Torah Portions

Beha’alotcha

Torah Portion

בְּהַעֲלוֹתְךָ - Behaalotcha

The turning point, which I'm trying to convey, is that up until this moment in ourselves, we were running away from Egypt.

This is the turning point: we're starting to walk towards Israel, or towards this kind of will, a reformed will. We are not only running away from the will to receive to oneself, but we are starting to walk towards something. It incorporates into itself, and this is why it's called: 'In your Ascension'. In your, or our, ascension of the soul, never towards the spirit, or towards the name we call that which we feel is distancing itself from us.

We call it in order to maintain the same direction, so we'll know where to move to, not only what we are running away from. In this portion we have the preparation for it in the portions of Bamidbar & Naso, that comes into the possibility of actualizing it.


Reclaiming Effort and Surrender in Torah portion Beha'alotcha

A spiritual tension between effort and surrender—especially in the context of Parashat Beha’alotcha.

The weekly portion contains mysterious inverted nuns that hint at inner reversal, the concealed mechanics of transformation, and the readiness required to host the Divine. It is not enough to say “I tried” if the trying is on our own terms. The Creator invites us into partnership, but not through solo striving. Instead, we must make room—for instruction, alignment, and the conditions of the higher will.

The teaching challenges the modern myth of self-sufficiency. True spiritual progress cannot be measured by personal willpower alone. Without intervention from the higher, and without cultivating the correct inner posture—one that asks, prepares, listens, and surrenders—we remain closed vessels. Using the imagery of preparing for a royal visit, Rabbah Saphir illustrates that spiritual readiness is not about lavish gifts, but about sincere alignment: What kind of lamp will you place? What kind of seat will you offer? And crucially—are you arranging it to receive, or to impress?

Drawing from Kabbalistic concepts like Hasadim, Malchut, and Or Chozer (returning light), she emphasizes that preparation is not about perfection—it is about intention plus effort. The “lay person” (hedyot) is not disqualified, but rather walking the essential path: stage by stage, failing and returning, until one learns to try not in isolation, but in response. The call is not to abandon effort, but to refine it: “I tried—not to make something happen, but to allow something higher to enter on its terms, not mine.”
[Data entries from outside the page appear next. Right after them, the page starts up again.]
-- ==== Sys2Proof/Decode.lean ====
section
/-! DEFINITION. Decoding: no row of the table of commands has bits, so `decodeTableWord` answers none; the words of
function-block code (R143-R145, R150-R182) are decoded and encoded here. -/

namespace Sys2Proof

/-- The command a word spells by the table's bits. No row of the table gives any bits (log 5). -/
def decodeTableWord (_nbits _w : Nat) : Option Instr := none

/-! ## Fields of a function-block word (R143) -/

/-- The major opcode, [31:26]. -/
def fOp (w : Word) : BitVec 6 := w.extractLsb' 26 6
/-- rd or source register, [25:21]. -/
def fRd (w : Word) : Reg := w.extractLsb' 21 5
/-- rs1, [20:16]. -/
def fRs1 (w : Word) : Reg := w.extractLsb' 16 5
/-- rs2, [15:11]. -/
def fRs2 (w : Word) : Reg := w.extractLsb' 11 5
/-- func of family A, [10:0]. -/
def fFuncA (w : Word) : BitVec 11 := w.extractLsb' 0 11
/-- imm12, [15:4]. -/
def fImm12 (w : Word) : BitVec 12 := w.extractLsb' 4 12
/-- func of family B and sel of family D, [3:0]. -/
def fFuncB (w : Word) : BitVec 4 := w.extractLsb' 0 4
/-- imm20, [20:1]. -/
def fImm20 (w : Word) : BitVec 20 := w.extractLsb' 1 20
/-- func of family C, [0]. -/
def fFuncC (w : Word) : BitVec 1 := w.extractLsb' 0 1
/-- Point index, [20:4]. -/
def fPoint (w : Word) : BitVec 17 := w.extractLsb' 4 17
/-- func of family E, [25:22]. -/
def fFuncE (w : Word) : BitVec 4 := w.extractLsb' 22 4
/-- imm22, [21:0]. -/
def fImm22 (w : Word) : BitVec 22 := w.extractLsb' 0 22
/-- FB type id, [25:14]. -/
def fType (w : Word) : BitVec 12 := w.extractLsb' 14 12
/-- Instance offset, [13:0]. -/
def fOff (w : Word) : BitVec 14 := w.extractLsb' 0 14

/-! ## Decoding -/

/-- The ALU group (R150). -/
def decodeAlu (l : LaneId) (w : Word) : Option Instr :=
  let d := fRd w; let a := fRs1 w; let b := fRs2 w
  match (fFuncA w).toNat with
  | 0 => some (.add l d a b)
  | 1 => some (.sub l d a b)
  | 2 => some (.mul l d a b)
  | 3 => some (.div l d a b)
  | 4 => some (.mod l d a b)
  | 5 => some (.min l d a b)
  | 6 => some (.max l d a b)
  | 7 => if b = 0 then some (.abs l d a) else none
  | 16 => some (.and l d a b)
  | 17 => some (.or l d a b)
  | 18 => some (.xor l d a b)
  | 19 => some (.andn l d a b)
  | 20 => some (.shl l d a b)
  | 21 => some (.shr l d a b)
  | 22 => some (.sar l d a b)
  | 32 => some (.seq l d a b)
  | 33 => some (.sne l d a b)
  | 34 => some (.slt l d a b)
  | 35 => some (.sltu l d a b)
  | 36 => some (.sge l d a b)
  | 37 => some (.sgeu l d a b)
  | _ => none

/-- The ALUI group (R151); a shift needs imm[11:5] = 0 (R145). -/
def decodeAlui (l : LaneId) (w : Word) : Option Instr :=
  let d := fRd w; let a := fRs1 w; let i := fImm12 w
  match (fFuncB w).toNat with
  | 0 => some (.addi l d a i)
  | 1 => some (.andi l d a i)
  | 2 => some (.ori l d a i)
  | 3 => some (.xori l d a i)
  | 4 => if i.toNat < 32 then some (.shli l d a i) else none
  | 5 => if i.toNat < 32 then some (.shri l d a i) else none
  | 6 => if i.toNat < 32 then some (.sari l d a i) else none
  | 7 => some (.slti l d a i)
  | 8 => some (.sltiu l d a i)
  | 9 => some (.seqi l d a i)
  | 10 => some (.mini l d a i)
  | 11 => some (.maxi l d a i)
  | _ => none

/-- The LDST group (R153). -/
def decodeLdst (l : LaneId) (w : Word) : Option Instr :=
  let d := fRd w; let a := fRs1 w; let i := fImm12 w
  match (fFuncB w).toNat with
  | 0 => some (.ld l false d a i)
  | 1 => some (.ldh l false d a i)
  | 2 => some (.ldhu l false d a i)
  | 3 => some (.ldb l false d a i)
  | 4 => some (.ldbu l false d a i)
  | 5 => some (.st l false d a i)
  | 6 => some (.sth l false d a i)
  | 7 => some (.stb l false d a i)
  | 8 => some (.ld l true d a i)
  | 9 => some (.ldh l true d a i)
  | 10 => some (.ldhu l true d a i)
  | 11 => some (.ldb l true d a i)
  | 12 => some (.ldbu l true d a i)
  | 13 => some (.st l true d a i)
  | 14 => some (.sth l true d a i)
  | 15 => some (.stb l true d a i)
  | _ => none

/-- The BCC group (R156). -/
def decodeBcc (l : LaneId) (w : Word) : Option Instr :=
  let b := fRd w; let a := fRs1 w; let i := fImm12 w
  match (fFuncB w).toNat with
  | 0 => some (.beq l a b i)
  | 1 => some (.bne l a b i)
  | 2 => some (.blt l a b i)
  | 3 => some (.bge l a b i)
  | 4 => some (.bltu l a b i)
  | 5 => some (.bgeu l a b i)
  | _ => none

/-- The BLT group (R169); TET has rs1 field 0. -/
def decodeBlt (l : LaneId) (w : Word) : Option Instr :=
  let d := fRd w; let a := fRs1 w; let i := fImm12 w
  match (fFuncB w).toNat with
  | 0 => some (.ton l d a i)
  | 1 => some (.tof l d a i)
  | 2 => some (.tp l d a i)
  | 3 => if a = 0 then some (.tet l d i) else none
  | 4 => some (.ctu l d a i)
  | 5 => some (.ctd l d a i)
  | 6 => some (.ctud l d a i)
  | 7 => some (.rtrg l d a i)
  | 8 => some (.ftrg l d a i)
  | 9 => some (.sr l d a i)
  | 10 => some (.rs l d a i)
  | _ => none

/-- The SYS group (R160, R161, R165, R166, R168, R181); register fields not used must be 0 (R145). -/
def decodeSys (l : LaneId) (w : Word) : Option Instr :=
  let d := fRd w; let a := fRs1 w; let b := fRs2 w
  match (fFuncA w).toNat with
  | 0 => if d = 0 ∧ a = 0 ∧ b = 0 then some (.ret l) else none
  | 1 => if d = 0 then some (.icallr l a b) else none
  | 2 => if a = 0 ∧ b = 0 then some (.movib l d) else none
  | 3 => if a = 0 ∧ b = 0 then some (.timl l d) else none
  | 4 => if a = 0 ∧ b = 0 then some (.timh l d) else none
  | 5 => if a = 0 ∧ b = 0 then some (.cixl l d) else none
  | 6 => if a = 0 ∧ b = 0 then some (.cixh l d) else none
  | 7 => if d = 0 ∧ b = 0 then some (.fail l a) else none
  | 16 => if b = 0 then some (.pldx l d a 0) else none
  | 17 => if b = 0 then some (.pldx l d a 1) else none
  | 18 => if b = 0 then some (.pldx l d a 2) else none
  | 19 => if b = 0 then some (.pldx l d a 3) else none
  | 20 => if b = 0 then some (.pldx l d a 4) else none
  | 21 => if b = 0 then some (.pldx l d a 5) else none
  | 24 => if d = 0 then some (.pstx l a b 0) else none
  | 25 => if d = 0 then some (.pstx l a b 1) else none
  | 26 => if d = 0 then some (.pstx l a b 2) else none
  | _ => none

/-- The instruction a word of function-block code holds; none where the word is illegal (R144, R145). -/
def decodeFbWord (l : LaneId) (w : Word) : Option Instr :=
  match (fOp w).toNat with
  | 1 => decodeAlu l w
  | 2 => decodeAlui l w
  | 3 => decodeLdst l w
  | 4 => if fFuncC w = 0 then some (.lui l (fRd w) (fImm20 w)) else some (.li l (fRd w) (fImm20 w))
  | 5 => decodeBcc l w
  | 6 =>
    match (fFuncE w).toNat with
    | 0 => some (.jmp l (fImm22 w))
    | 1 => some (.jsr l (fImm22 w))
    | _ => none
  | 7 => some (.icall l (fType w) (fOff w))
  | 8 => if (fFuncB w).toNat ≤ 5 then some (.pld l (fRd w) (fPoint w) (fFuncB w)) else none
  | 9 => if (fFuncB w).toNat ≤ 2 then some (.pst l (fRd w) (fPoint w) (fFuncB w)) else none
  | 10 => decodeBlt l w
  | 11 =>
    if fRs1 w = 0 then
      match (fFuncB w).toNat with
      | 0 => some (.pmrd l (fRd w) (fImm12 w) false)
      | 1 => some (.pmrd l (fRd w) (fImm12 w) true)
      | _ => none
    else none
  | 12 => decodeSys l w
  | _ => none

/-! ## Encoding -/

/-- A word of family A (R143). -/
def famA (op : BitVec 6) (d a b : Reg) (f : BitVec 11) : Word := op ++ d ++ a ++ b ++ f
/-- A word of family B. -/
def famB (op : BitVec 6) (d a : Reg) (i : BitVec 12) (f : BitVec 4) : Word := op ++ d ++ a ++ i ++ f
/-- A word of family C. -/
def famC (op : BitVec 6) (d : Reg) (i : BitVec 20) (f : BitVec 1) : Word := op ++ d ++ i ++ f
/-- A word of family D. -/
def famD (op : BitVec 6) (d : Reg) (p : BitVec 17) (sel : BitVec 4) : Word := op ++ d ++ p ++ sel
/-- A word of family E. -/
def famE (op : BitVec 6) (f : BitVec 4) (i : BitVec 22) : Word := op ++ f ++ i
/-- A word of family F. -/
def famF (op : BitVec 6) (ty : BitVec 12) (o : BitVec 14) : Word := op ++ ty ++ o

/-- The word of a function-block instruction; none for a command that is no such instruction. -/
def encodeFb (i : Instr) : Option Word :=
  match i with
  | .add _ d a b => some (famA 1 d a b 0)
  | .sub _ d a b => some (famA 1 d a b 1)
  | .mul _ d a b => some (famA 1 d a b 2)
  | .div _ d a b => some (famA 1 d a b 3)
  | .mod _ d a b => some (famA 1 d a b 4)
  | .min _ d a b => some (famA 1 d a b 5)
  | .max _ d a b => some (famA 1 d a b 6)
  | .and _ d a b => some (famA 1 d a b 16)
  | .or _ d a b => some (famA 1 d a b 17)
  | .xor _ d a b => some (famA 1 d a b 18)
  | .andn _ d a b => some (famA 1 d a b 19)
  | .shl _ d a b => some (famA 1 d a b 20)
  | .shr _ d a b => some (famA 1 d a b 21)
  | .sar _ d a b => some (famA 1 d a b 22)
  | .seq _ d a b => some (famA 1 d a b 32)
  | .sne _ d a b => some (famA 1 d a b 33)
  | .slt _ d a b => some (famA 1 d a b 34)
  | .sltu _ d a b => some (famA 1 d a b 35)
  | .sge _ d a b => some (famA 1 d a b 36)
  | .sgeu _ d a b => some (famA 1 d a b 37)
  | .abs _ d a => some (famA 1 d a 0 7)
  | .addi _ d a i => some (famB 2 d a i 0)
  | .andi _ d a i => some (famB 2 d a i 1)
  | .ori _ d a i => some (famB 2 d a i 2)
  | .xori _ d a i => some (famB 2 d a i 3)
  | .shli _ d a i => some (famB 2 d a i 4)
  | .shri _ d a i => some (famB 2 d a i 5)
  | .sari _ d a i => some (famB 2 d a i 6)
  | .slti _ d a i => some (famB 2 d a i 7)
  | .sltiu _ d a i => some (famB 2 d a i 8)
  | .seqi _ d a i => some (famB 2 d a i 9)
  | .mini _ d a i => some (famB 2 d a i 10)
  | .maxi _ d a i => some (famB 2 d a i 11)
  | .lui _ d i => some (famC 4 d i 0)
  | .li _ d i => some (famC 4 d i 1)
  | .ld _ ib d a i => some (famB 3 d a i (if ib then 8 else 0))
  | .ldh _ ib d a i => some (famB 3 d a i (if ib then 9 else 1))
  | .ldhu _ ib d a i => some (famB 3 d a i (if ib then 10 else 2))
  | .ldb _ ib d a i => some (famB 3 d a i (if ib then 11 else 3))
  | .ldbu _ ib d a i => some (famB 3 d a i (if ib then 12 else 4))
  | .st _ ib d a i => some (famB 3 d a i (if ib then 13 else 5))
  | .sth _ ib d a i => some (famB 3 d a i (if ib then 14 else 6))
  | .stb _ ib d a i => some (famB 3 d a i (if ib then 15 else 7))
  | .beq _ a b i => some (famB 5 b a i 0)
  | .bne _ a b i => some (famB 5 b a i 1)
  | .blt _ a b i => some (famB 5 b a i 2)
  | .bge _ a b i => some (famB 5 b a i 3)
  | .bltu _ a b i => some (famB 5 b a i 4)
  | .bgeu _ a b i => some (famB 5 b a i 5)
  | .jmp _ i => some (famE 6 0 i)
  | .jsr _ i => some (famE 6 1 i)
  | .icall _ ty o => some (famF 7 ty o)
  | .icallr _ a b => some (famA 12 0 a b 1)
  | .ret _ => some (famA 12 0 0 0 0)
  | .movib _ d => some (famA 12 d 0 0 2)
  | .pld _ d p sel => some (famD 8 d p sel)
  | .pldx _ d a sel => some (famA 12 d a 0 (16 + sel.setWidth 11))
  | .pst _ r p sel => some (famD 9 r p sel)
  | .pstx _ a b sel => some (famA 12 0 a b (24 + sel.setWidth 11))
  | .ton _ d a i => some (famB 10 d a i 0)
  | .tof _ d a i => some (famB 10 d a i 1)
  | .tp _ d a i => some (famB 10 d a i 2)
  | .tet _ d i => some (famB 10 d 0 i 3)
  | .ctu _ d a i => some (famB 10 d a i 4)
  | .ctd _ d a i => some (famB 10 d a i 5)
  | .ctud _ d a i => some (famB 10 d a i 6)
  | .rtrg _ d a i => some (famB 10 d a i 7)
  | .ftrg _ d a i => some (famB 10 d a i 8)
  | .sr _ d a i => some (famB 10 d a i 9)
  | .rs _ d a i => some (famB 10 d a i 10)
  | .pmrd _ d i h => some (famB 11 d 0 i (if h then 1 else 0))
  | .timl _ d => some (famA 12 d 0 0 3)
  | .timh _ d => some (famA 12 d 0 0 4)
  | .cixl _ d => some (famA 12 d 0 0 5)
  | .cixh _ d => some (famA 12 d 0 0 6)
  | .fail _ a => some (famA 12 0 a 0 7)
  | _ => none

/-- The lane of a function-block command. -/
def fbLane (i : Instr) : LaneId :=
  match i with
  | .add l _ _ _ => l
  | .sub l _ _ _ => l
  | .mul l _ _ _ => l
  | .div l _ _ _ => l
  | .mod l _ _ _ => l
  | .min l _ _ _ => l
  | .max l _ _ _ => l
  | .and l _ _ _ => l
  | .or l _ _ _ => l
  | .xor l _ _ _ => l
  | .andn l _ _ _ => l
  | .shl l _ _ _ => l
  | .shr l _ _ _ => l
  | .sar l _ _ _ => l
  | .seq l _ _ _ => l
  | .sne l _ _ _ => l
  | .slt l _ _ _ => l
  | .sltu l _ _ _ => l
  | .sge l _ _ _ => l
  | .sgeu l _ _ _ => l
  | .abs l _ _ => l
  | .addi l _ _ _ => l
  | .andi l _ _ _ => l
  | .ori l _ _ _ => l
  | .xori l _ _ _ => l
  | .shli l _ _ _ => l
  | .shri l _ _ _ => l
  | .sari l _ _ _ => l
  | .slti l _ _ _ => l
  | .sltiu l _ _ _ => l
  | .seqi l _ _ _ => l
  | .mini l _ _ _ => l
  | .maxi l _ _ _ => l
  | .lui l _ _ => l
  | .li l _ _ => l
  | .ld l _ _ _ _ => l
  | .ldh l _ _ _ _ => l
  | .ldhu l _ _ _ _ => l
  | .ldb l _ _ _ _ => l
  | .ldbu l _ _ _ _ => l
  | .st l _ _ _ _ => l
  | .sth l _ _ _ _ => l
  | .stb l _ _ _ _ => l
  | .beq l _ _ _ => l
  | .bne l _ _ _ => l
  | .blt l _ _ _ => l
  | .bge l _ _ _ => l
  | .bltu l _ _ _ => l
  | .bgeu l _ _ _ => l
  | .jmp l _ => l
  | .jsr l _ => l
  | .icall l _ _ => l
  | .icallr l _ _ => l
  | .ret l => l
  | .movib l _ => l
  | .pld l _ _ _ => l
  | .pldx l _ _ _ => l
  | .pst l _ _ _ => l
  | .pstx l _ _ _ => l
  | .ton l _ _ _ => l
  | .tof l _ _ _ => l
  | .tp l _ _ _ => l
  | .tet l _ _ => l
  | .ctu l _ _ _ => l
  | .ctd l _ _ _ => l
  | .ctud l _ _ _ => l
  | .rtrg l _ _ _ => l
  | .ftrg l _ _ _ => l
  | .sr l _ _ _ => l
  | .rs l _ _ _ => l
  | .pmrd l _ _ _ => l
  | .timl l _ => l
  | .timh l _ => l
  | .cixl l _ => l
  | .cixh l _ => l
  | .fail l _ => l
  | _ => .l0

/-- A function-block instruction whose operands the encoding admits: a sel the tables list (R160, R161) and a shift
immediate with [11:5] = 0 (R145). -/
def wfFb (i : Instr) : Bool :=
  match i with
  | .shli _ _ _ imm => imm.toNat < 32
  | .shri _ _ _ imm => imm.toNat < 32
  | .sari _ _ _ imm => imm.toNat < 32
  | .pld _ _ _ sel => sel.toNat ≤ 5
  | .pldx _ _ _ sel => sel.toNat ≤ 5
  | .pst _ _ _ sel => sel.toNat ≤ 2
  | .pstx _ _ _ sel => sel.toNat ≤ 2
  | _ => true

/-- The opcodes of the command rings that R408 lists; every other one is reserved. -/
def listedOpcodes : List Nat :=
  [0x0000, 0x0101, 0x0102, 0x0103, 0x0104, 0x0105, 0x0106, 0x0201, 0x0202, 0x0203, 0x0204, 0x0301, 0x0302, 0x0303, 0x0401,
    0x0402, 0x0501, 0x0502, 0x0503, 0x0504, 0x0505, 0x0506, 0x0507, 0x0601, 0x0602, 0x0603, 0x0701, 0x0702, 0x0801, 0x0802,
    0x0803, 0x0901, 0x0902, 0x0903, 0x0904, 0x0905, 0x0906, 0x0A01, 0x0A02, 0x0A03, 0x0A04]

end Sys2Proof
end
Surrender and Spiritual Leadership in Torah Portion Beha’alotcha

Rabbah Saphir Noyman Eyal frames our current generation—spanning newborns to elders—as living inside a “test tube” for humanity, echoing the desert journey of Parashat Beha’alotcha. The pressures we experience today—global instability, spiritual disorientation, inner cracking—are not chaotic accidents, but an accelerated convergence of past forces pressing toward a new human form. Like the Israelites in the desert, we are undergoing a process of molding and reforming, shedding layers of identity, and preparing for something greater: not more information, but a redefinition of our spiritual apparatus.

The teaching stresses that the current moment demands a change in leadership—internally and externally. Just as the tribal heads in the parasha were spiritually advanced but ultimately unfit to lead forward, we too must confront the limits of our “old leadership”: the egoic will to receive for oneself. The true evolution happens when we relinquish our own frameworks, surrender to what we cannot yet see, and invite a higher guidance to take the lead. This is not about giving up effort—it’s about changing its direction. Spiritual growth doesn’t come from trying harder on our terms, but from learning the conditions of the higher and aligning ourselves to them with humility and intention.

The conversation points to the birth of a new language, one that moves beyond political ideologies and reward-based religion. The events around us—however extreme—are spiritual in essence. They are invitations to seek a new form, a deeper listening, a different ecology of meaning. The Kabbalistic term for this time is “impregnation”—a formation of new vessels to receive light, wisdom, and truth. What’s required is not just surrender, but a willingness to be made new. We are not here to decode current events using old tools; we are here to allow the sacred to inscribe its pattern into a generation that is ready, cracked open, and listening.